'KJA adı altında Kürt kadınlarını yargılıyorsunuz!'

Yargılanan TJA aktivisti Ayla Akat Ata’nın KJA faaliyetlerinin suçlama konusu yapıldığını belirten Avukat Çiğdem Kozan, “Müvekkilim ile birlikte KJA adı altında Kürt kadınlarını yargılıyorsunuz” diyerek tepki gösterdi.

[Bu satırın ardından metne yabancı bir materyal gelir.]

-- ==== Sys2Proof/Tests/Slice0.lean ====
section
/-! SUPPORT. Tests: an ill-formed command for each check of WellFormed; the manual's own numbers and worked cases; small steps;
and, for every statement with hypotheses, a state and operands that meet them (`wit_<statement>`), at boundary values where a
statement has ranges. -/

namespace Sys2Proof.Tests

-- One theorem at a time: dozens of kernel checks at once take more threads than the check allows.
set_option Elab.async false

open Sys2Proof Sys2Proof.Machine

/-! ## Builders -/

/-- The samples of an ordinary round. -/
def smp : Samples := { mains := true, battery := 700, carrier := ⟨.throughout, .throughout⟩, busHigh := ⟨true, true⟩ }

/-- The part after reset in another trunk state. -/
def inTrunk (x : TrunkState) : State := State.reset.updTb fun t => { t with trunk := x }

/-- The next state of a command; the state itself if it stopped (no command of this model stops). -/
def after (i : Instr) (s : State) : State :=
  match exec i s with
  | .next t => t
  | _ => s

/-- The thresholds and confirm count of the methane head of 4.3, on bus 1 at head 9. -/
def ch4 : ChannelConfig :=
  { kind := .ch4, poll := some { bus := .one, addr := 9, zero := 410, span := 35, interval := 1, phase := 0, missLimit := 3 }
    window := 8, report := 1, adviseSet := 50, alarmSet := 100, tripSet := 125, adviseClear := 45, alarmClear := 90
    tripClear := 115, confirm := 2, failSafe := true, vote := true, riseLimit := 10, binding := none, alertAt := .alarm
    evacuateAt := .trip }

/-- The oxygen head of 4.3. -/
def o2 : ChannelConfig :=
  { ch4 with kind := .o2, window := 2, adviseSet := 1950, alarmSet := 1900, tripSet := 1750, adviseClear := 1980
             alarmClear := 1930, tripClear := 1800, riseLimit := 0 }

/-- A channel configured, enabled and OK. -/
def chan (f : ChannelConfig) : Channel := { Channel.reset with enabled := true, cfg := some f, status := .ok }

/-- The part with channel 0 in use. -/
def sChan : State := State.reset.setChannel 0 (chan ch4)

/-- The part with a poll of channel 0 in flight on bus 1. -/
def sFlight : State :=
  sChan.updBus .one fun m => { m with
    state := .polling, inFlight := some { poll := { target := .chan 0, addr := 9 }, discarded := false } }

/-- A call entry of a role and state, both sides on neighbours 0 and 2. -/
def aCall (role : CallRole) (st : CallState) : Call :=
  { newCall st role 1 0 .urgent (some { line := .outbye, addr := some 0, index := some 3 }) none 3 101 none with
      timer := 639, silence := ⟨39, 39⟩ }

/-- The part with one call entry. -/
def sCall (e : Call) : State := { State.reset with ctu := { CallUnit.boot with entries := vset CallUnit.boot.entries 0 (some e), recency := [0] } }

/-- An ORIGIN entry toward neighbour 2 on INBYE. -/
def originCall : Call := newCall .requested .origin 1 0 .urgent none (some { line := .inbye, addr := some 2, index := none }) 3 101 none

DAİŞ’in Kobanê’ye yönelik saldırıları üzerine 6-8 Ekim 2014’te gerçekleşen protesto eylemleri gerekçe gösterilerek aralarında Halkların Demokratik Partisi (HDP) eski Eş Genel Başkanları, Merkez Yürütme Kurulu (MYK) üyelerinin de bulunduğu 20’si tutuklu 108 ismin yargılandığı Kobanê Siyasi Soykırım Davası’nın 18’inci duruşma periyodu, 8’inci oturumuyla Sincan Cezaevi Kampüsü Duruşma Salonu’nda görüldü.

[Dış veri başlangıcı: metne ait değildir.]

-- ==== Sys2Proof/WellFormed.lean ====
section
/-! DEFINITION. Two checks on an instruction: that an encoding of it exists (`Encodable`, the reserved bits of R110)
and that it is well-formed (`WellFormed`, R112). The core checks neither kind of well-formedness itself: "the core
validates no block field" (R362). -/

namespace Sys2Proof

/-- R112 (h), and R110: no step bit stands in `direction_bits`. -/
abbrev MotionBlock.StepBitsClear (b : MotionBlock) : Prop := b.directionBits &&& 0b000111#6 = 0

/-- R112 (a): `step_event_count = max(steps_x, steps_y, steps_z)`. -/
abbrev MotionBlock.CountIsMax (b : MotionBlock) : Prop :=
  b.stepEventCount.toNat = max b.stepsX.toNat (max b.stepsY.toNat b.stepsZ.toNat)

/-- R112 (b): `accelerate_until <= decelerate_after`. -/
abbrev MotionBlock.PhasesOrdered (b : MotionBlock) : Prop := b.accelerateUntil.toNat ≤ b.decelerateAfter.toNat

/-- R112 (c): `0 <= nominal_laser_intensity <= 255`, true of any `u8`. -/
abbrev MotionBlock.IntensityInRange (b : MotionBlock) : Prop := b.nominalLaserIntensity.toNat ≤ 255

/-- R112 (d): `step_event_count >= 1`. -/
abbrev MotionBlock.CountPositive (b : MotionBlock) : Prop := 1 ≤ b.stepEventCount.toNat

/-- R112 (e): `step_event_count <= 2^31 - 1`. -/
abbrev MotionBlock.CountFits (b : MotionBlock) : Prop := b.stepEventCount.toNat ≤ 2 ^ 31 - 1

/-- R112 (f): the initial and the final rate lie between `MINIMUM_STEPS_PER_MINUTE` and the nominal rate. -/
abbrev MotionBlock.RatesOrdered (c : Config) (b : MotionBlock) : Prop :=
  (c.minimumStepsPerMinute ≤ b.initialRate.toNat ∧ b.initialRate.toNat ≤ b.nominalRate.toNat) ∧
    (c.minimumStepsPerMinute ≤ b.finalRate.toNat ∧ b.finalRate.toNat ≤ b.nominalRate.toNat)

/-- R112 (g): `nominal_rate <= 60 * F_CPU`. -/
abbrev MotionBlock.RateReachable (c : Config) (b : MotionBlock) : Prop := b.nominalRate.toNat ≤ 60 * c.fCpu

/-- R112 (i): `pixel_steps >= 1`, asked of a `RASTER_LINE` only. -/
abbrev MotionBlock.PixelStepsPositive (b : MotionBlock) : Prop := 1 ≤ b.pixelSteps.toNat

/-- R112 (a) to (h), the conditions every motion block has to meet. -/
abbrev MotionBlock.WellFormed (c : Config) (b : MotionBlock) : Prop :=
  b.CountIsMax ∧ b.PhasesOrdered ∧ b.IntensityInRange ∧ b.CountPositive ∧ b.CountFits ∧ b.RatesOrdered c ∧
    b.RateReachable c ∧ b.StepBitsClear

/-- R112 for a block of either kind of motion. -/
abbrev MotionKind.BlockWellFormed (k : MotionKind) (c : Config) (b : MotionBlock) : Prop :=
  b.WellFormed c ∧ (k = .raster → b.PixelStepsPositive)

/-- An encoding of the instruction exists: it holds no value R110 reserves. -/
def Instr.encodable : Instr → Bool
  | .line b | .rasterLine b => decide b.StepBitsClear
  | .setPosition x y z => Machine.f64Finite x && Machine.f64Finite y && Machine.f64Finite z
  | .airAssistEnable | .airAssistDisable | .aux1Enable | .aux1Disable | .aux2Enable | .aux2Disable | .init
  | .startProcessing | .stopProcessing | .processing | .requestStop _ | .stopStatus | .stopRequested | .stopResume
  | .getPositionX | .getPositionY | .getPositionZ | .homingCycle | .controlLaserIntensity _ => true

/-- R112 for a motion block, R110 for a host operation; an assist block is well-formed as it stands. -/
def Instr.wellFormed (c : Config) (i : Instr) : Bool :=
  match i with
  | .line b => decide (MotionKind.line.BlockWellFormed c b)
  | .rasterLine b => decide (MotionKind.raster.BlockWellFormed c b)
  | .airAssistEnable | .airAssistDisable | .aux1Enable | .aux1Disable | .aux2Enable | .aux2Disable | .init
  | .startProcessing | .stopProcessing | .processing | .requestStop _ | .stopStatus | .stopRequested | .stopResume
  | .getPositionX | .getPositionY | .getPositionZ | .setPosition _ _ _ | .homingCycle
  | .controlLaserIntensity _ => i.encodable

end Sys2Proof
end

Ankara 22’nci Ağır Ceza Mahkemesi heyeti tarafından görülen davanın duruşmasına Özgürlük için Hukukçular Derneği (ÖHD) üyesi avukatlar Halkların Demokratik Partisi (HDP)’li vekiller ve çok sayıda izleyici katıldı.

Sincan Kapalı Cezaevi’nde tutulan siyasetçilerin bir kısmı duruşmaya gelirken, farklı cezaevlerinde tutulanlar ise duruşmaya Ses ve Görüntü Bilişim Sistemi (SEGBİS) aracılığıyla bağlandı. 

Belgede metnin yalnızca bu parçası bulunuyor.